Cloning and expression in Escherichia coli of sdhA, the structural gene for cytochrome b558 of the Bacillus subtilis succinate dehydrogenase complex.

K Magnusson, L Hederstedt, L Rutberg
PMCID: PMC215901  PMID: 2987185

Abstract

Bacillus subtilis cytochrome b558 is a transmembrane protein which anchors succinate dehydrogenase (SDH) to the cytoplasmic membrane and is reduced by succinate. The structural gene for this cytochrome was cloned and expressed in Escherichia coli. Random BamHI or BglII fragments of B. subtilis 168 DNA were cloned in the BamHI site of plasmid pHV32. The derived plasmids were used to transform B. subtilis SDH mutants to chloramphenicol resistance by integration of the plasmid via DNA homology. Of some 3,000 transformants tested, 6 were SDH positive and had pHV32 integrated close to the sdh operon. Two plasmids, pKIM2 and pKIM4, with an insert of B. subtilis DNA of 5.7 and 3.4 kilobases, respectively, were generated by transforming E. coli with DNA from the SDH-positive transformants after cleavage with EcoRI or BglII and ligation. In E. coli carrying either of the two plasmids, about 4% of total membrane protein was B. subtilis cytochrome b558. E. coli (pKIM2) also contained antigen which reacted with antibodies specific for the flavoprotein and the iron-sulfur protein subunit of B. subtilis SDH. Enzymatically active, membrane-bound B. subtilis SDH could not be demonstrated in E. coli (pKIM2).

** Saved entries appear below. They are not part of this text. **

-- ==== Sys2Proof/Laws/FrameMgmt.lean ====
section
/-! SUPPORT. Frames of the operations of Mgmt. -/

namespace Sys2Proof.Machine

@[simp] theorem State.countBad_frame (s : State) (fcsOk aligned : Bool) (octets : Nat) :
    (State.countBad s fcsOk aligned octets).pending = s.pending ∧
    (State.countBad s fcsOk aligned octets).draws = s.draws ∧ (State.countBad s fcsOk aligned octets).out = s.out ∧
    (State.countBad s fcsOk aligned octets).hbm = s.hbm ∧ (State.countBad s fcsOk aligned octets).host = s.host ∧
    (State.countBad s fcsOk aligned octets).pkg = s.pkg ∧ (State.countBad s fcsOk aligned octets).flash = s.flash ∧
    (State.countBad s fcsOk aligned octets).clocks = s.clocks ∧
    (State.countBad s fcsOk aligned octets).engines = s.engines ∧
    (State.countBad s fcsOk aligned octets).slabs = s.slabs ∧
    (State.countBad s fcsOk aligned octets).rings = s.rings ∧
    (State.countBad s fcsOk aligned octets).plots = s.plots ∧
    (State.countBad s fcsOk aligned octets).stash = s.stash ∧
    (State.countBad s fcsOk aligned octets).matJobs = s.matJobs ∧
    (State.countBad s fcsOk aligned octets).vecJobs = s.vecJobs ∧
    (State.countBad s fcsOk aligned octets).fabric = s.fabric ∧
    (State.countBad s fcsOk aligned octets).ports = s.ports ∧
    (State.countBad s fcsOk aligned octets).puts = s.puts ∧ (State.countBad s fcsOk aligned octets).tags = s.tags ∧
    (State.countBad s fcsOk aligned octets).mgr = s.mgr ∧ (State.countBad s fcsOk aligned octets).mac = s.mac ∧
    (State.countBad s fcsOk aligned octets).pcie = s.pcie ∧ (State.countBad s fcsOk aligned octets).sec = s.sec ∧
    (State.countBad s fcsOk aligned octets).cores = s.cores ∧
    (State.countBad s fcsOk aligned octets).power = s.power ∧
    (State.countBad s fcsOk aligned octets).faults = s.faults ∧
    (State.countBad s fcsOk aligned octets).maint = s.maint ∧ (State.countBad s fcsOk aligned octets).glob = s.glob := by
  unfold State.countBad
  try dsimp only
  (repeat' split) <;> first | (simp; done) | (simp (disch := (intros; (repeat' split) <;> first | simp | skip)); done)

@[simp] theorem State.deliverFrame_frame (s : State) (flags : Nat) (frame : List Byte) :
    (State.deliverFrame s flags frame).pending = s.pending ∧ (State.deliverFrame s flags frame).draws = s.draws ∧
    (State.deliverFrame s flags frame).out = s.out ∧ (State.deliverFrame s flags frame).regs = s.regs ∧
    (State.deliverFrame s flags frame).hbm = s.hbm ∧ (State.deliverFrame s flags frame).host = s.host ∧
    (State.deliverFrame s flags frame).pkg = s.pkg ∧ (State.deliverFrame s flags frame).flash = s.flash ∧
    (State.deliverFrame s flags frame).clocks = s.clocks ∧ (State.deliverFrame s flags frame).engines = s.engines ∧
    (State.deliverFrame s flags frame).slabs = s.slabs ∧ (State.deliverFrame s flags frame).rings = s.rings ∧
    (State.deliverFrame s flags frame).plots = s.plots ∧ (State.deliverFrame s flags frame).stash = s.stash ∧
    (State.deliverFrame s flags frame).matJobs = s.matJobs ∧
    (State.deliverFrame s flags frame).vecJobs = s.vecJobs ∧ (State.deliverFrame s flags frame).fabric = s.fabric ∧
    (State.deliverFrame s flags frame).ports = s.ports ∧ (State.deliverFrame s flags frame).puts = s.puts ∧
    (State.deliverFrame s flags frame).tags = s.tags ∧ (State.deliverFrame s flags frame).mgr = s.mgr ∧
    (State.deliverFrame s flags frame).pcie = s.pcie ∧ (State.deliverFrame s flags frame).sec = s.sec ∧
    (State.deliverFrame s flags frame).cores = s.cores ∧ (State.deliverFrame s flags frame).power = s.power ∧
    (State.deliverFrame s flags frame).faults = s.faults ∧ (State.deliverFrame s flags frame).maint = s.maint ∧
    (State.deliverFrame s flags frame).glob = s.glob := by
  unfold State.deliverFrame
  try dsimp only
  (repeat' split) <;> first | (simp; done) | (simp (disch := (intros; (repeat' split) <;> first | simp | skip)); done)

@[simp] theorem State.takePlcaId_frame (s : State) :
    (State.takePlcaId s).pending = s.pending ∧ (State.takePlcaId s).draws = s.draws ∧
    (State.takePlcaId s).out = s.out ∧ (State.takePlcaId s).regs = s.regs ∧ (State.takePlcaId s).hbm = s.hbm ∧
    (State.takePlcaId s).host = s.host ∧ (State.takePlcaId s).pkg = s.pkg ∧ (State.takePlcaId s).flash = s.flash ∧
    (State.takePlcaId s).clocks = s.clocks ∧ (State.takePlcaId s).engines = s.engines ∧
    (State.takePlcaId s).slabs = s.slabs ∧ (State.takePlcaId s).rings = s.rings ∧
    (State.takePlcaId s).plots = s.plots ∧ (State.takePlcaId s).stash = s.stash ∧
    (State.takePlcaId s).matJobs = s.matJobs ∧ (State.takePlcaId s).vecJobs = s.vecJobs ∧
    (State.takePlcaId s).fabric = s.fabric ∧ (State.takePlcaId s).ports = s.ports ∧
    (State.takePlcaId s).puts = s.puts ∧ (State.takePlcaId s).tags = s.tags ∧ (State.takePlcaId s).mgr = s.mgr ∧
    (State.takePlcaId s).pcie = s.pcie ∧ (State.takePlcaId s).sec = s.sec ∧ (State.takePlcaId s).cores = s.cores ∧
    (State.takePlcaId s).power = s.power ∧ (State.takePlcaId s).faults = s.faults ∧
    (State.takePlcaId s).maint = s.maint ∧ (State.takePlcaId s).glob = s.glob := by
  unfold State.takePlcaId
  try dsimp only
  (repeat' split) <;> first | (simp; done) | (simp (disch := (intros; (repeat' split) <;> first | simp | skip)); done)

@[simp] theorem State.opportunity_frame (s : State) :
    (State.opportunity s).pending = s.pending ∧ (State.opportunity s).draws = s.draws ∧
    (State.opportunity s).regs = s.regs ∧ (State.opportunity s).hbm = s.hbm ∧ (State.opportunity s).host = s.host ∧
    (State.opportunity s).pkg = s.pkg ∧ (State.opportunity s).flash = s.flash ∧
    (State.opportunity s).clocks = s.clocks ∧ (State.opportunity s).engines = s.engines ∧
    (State.opportunity s).slabs = s.slabs ∧ (State.opportunity s).rings = s.rings ∧
    (State.opportunity s).plots = s.plots ∧ (State.opportunity s).stash = s.stash ∧
    (State.opportunity s).matJobs = s.matJobs ∧ (State.opportunity s).vecJobs = s.vecJobs ∧
    (State.opportunity s).fabric = s.fabric ∧ (State.opportunity s).ports = s.ports ∧
    (State.opportunity s).puts = s.puts ∧ (State.opportunity s).tags = s.tags ∧ (State.opportunity s).mgr = s.mgr ∧
    (State.opportunity s).pcie = s.pcie ∧ (State.opportunity s).sec = s.sec ∧
    (State.opportunity s).cores = s.cores ∧ (State.opportunity s).power = s.power ∧
    (State.opportunity s).faults = s.faults ∧ (State.opportunity s).maint = s.maint ∧
    (State.opportunity s).glob = s.glob := by
  unfold State.opportunity
  try dsimp only
  (repeat' split) <;> first | (simp; done) | (simp (disch := (intros; (repeat' split) <;> first | simp | skip)); done)

@[simp] theorem State.viaLead_frame (s : State) (copse : Nat) (c : Ctrl) :
    (State.viaLead s copse c).pending = s.pending ∧ (State.viaLead s copse c).draws = s.draws ∧
    (State.viaLead s copse c).regs = s.regs ∧ (State.viaLead s copse c).hbm = s.hbm ∧
    (State.viaLead s copse c).host = s.host ∧ (State.viaLead s copse c).pkg = s.pkg ∧
    (State.viaLead s copse c).flash = s.flash ∧ (State.viaLead s copse c).clocks = s.clocks ∧
    (State.viaLead s copse c).engines = s.engines ∧ (State.viaLead s copse c).slabs = s.slabs ∧
    (State.viaLead s copse c).rings = s.rings ∧ (State.viaLead s copse c).plots = s.plots ∧
    (State.viaLead s copse c).stash = s.stash ∧ (State.viaLead s copse c).matJobs = s.matJobs ∧
    (State.viaLead s copse c).vecJobs = s.vecJobs ∧ (State.viaLead s copse c).fabric = s.fabric ∧
    (State.viaLead s copse c).puts = s.puts ∧ (State.viaLead s copse c).tags = s.tags ∧
    (State.viaLead s copse c).mgr = s.mgr ∧ (State.viaLead s copse c).pcie = s.pcie ∧
    (State.viaLead s copse c).sec = s.sec ∧ (State.viaLead s copse c).cores = s.cores ∧
    (State.viaLead s copse c).power = s.power ∧ (State.viaLead s copse c).faults = s.faults ∧
    (State.viaLead s copse c).maint = s.maint ∧ (State.viaLead s copse c).glob = s.glob := by
  unfold State.viaLead
  try dsimp only
  (repeat' split) <;> first | (simp; done) | (simp (disch := (intros; (repeat' split) <;> first | simp | skip)); done)

@[simp] theorem State.ensureStandby_frame (s : State) (gone : Option Nat) :
    (State.ensureStandby s gone).pending = s.pending ∧ (State.ensureStandby s gone).draws = s.draws ∧
    (State.ensureStandby s gone).out = s.out ∧ (State.ensureStandby s gone).regs = s.regs ∧
    (State.ensureStandby s gone).hbm = s.hbm ∧ (State.ensureStandby s gone).host = s.host ∧
    (State.ensureStandby s gone).pkg = s.pkg ∧ (State.ensureStandby s gone).flash = s.flash ∧
    (State.ensureStandby s gone).clocks = s.clocks ∧ (State.ensureStandby s gone).engines = s.engines ∧
    (State.ensureStandby s gone).slabs = s.slabs ∧ (State.ensureStandby s gone).rings = s.rings ∧
    (State.ensureStandby s gone).plots = s.plots ∧ (State.ensureStandby s gone).stash = s.stash ∧
    (State.ensureStandby s gone).matJobs = s.matJobs ∧ (State.ensureStandby s gone).vecJobs = s.vecJobs ∧
    (State.ensureStandby s gone).fabric = s.fabric ∧ (State.ensureStandby s gone).ports = s.ports ∧
    (State.ensureStandby s gone).puts = s.puts ∧ (State.ensureStandby s gone).tags = s.tags ∧
    (State.ensureStandby s gone).mac = s.mac ∧ (State.ensureStandby s gone).pcie = s.pcie ∧
    (State.ensureStandby s gone).sec = s.sec ∧ (State.ensureStandby s gone).cores = s.cores ∧
    (State.ensureStandby s gone).power = s.power ∧ (State.ensureStandby s gone).faults = s.faults ∧
    (State.ensureStandby s gone).maint = s.maint ∧ (State.ensureStandby s gone).glob = s.glob := by
  unfold State.ensureStandby
  try dsimp only
  (repeat' split) <;> first | (simp; done) | (simp (disch := (intros; (repeat' split) <;> first | simp | skip)); done)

The B. subtilis DNA insert in pKIM2 could transform B. subtilis sdhA (cytochrome b558), sdhB (flavoprotein), and sdhC (iron-sulfur protein) mutants to the wild type. The results suggest that pKIM2 carries the whole B. subtilis sdh operon. The data confirm the gene order and the proposed direction of transcription of the B. subtilis sdh operon. Most likely the sdh genes in E. coli(pKIM2) are controlled by their natural promoter.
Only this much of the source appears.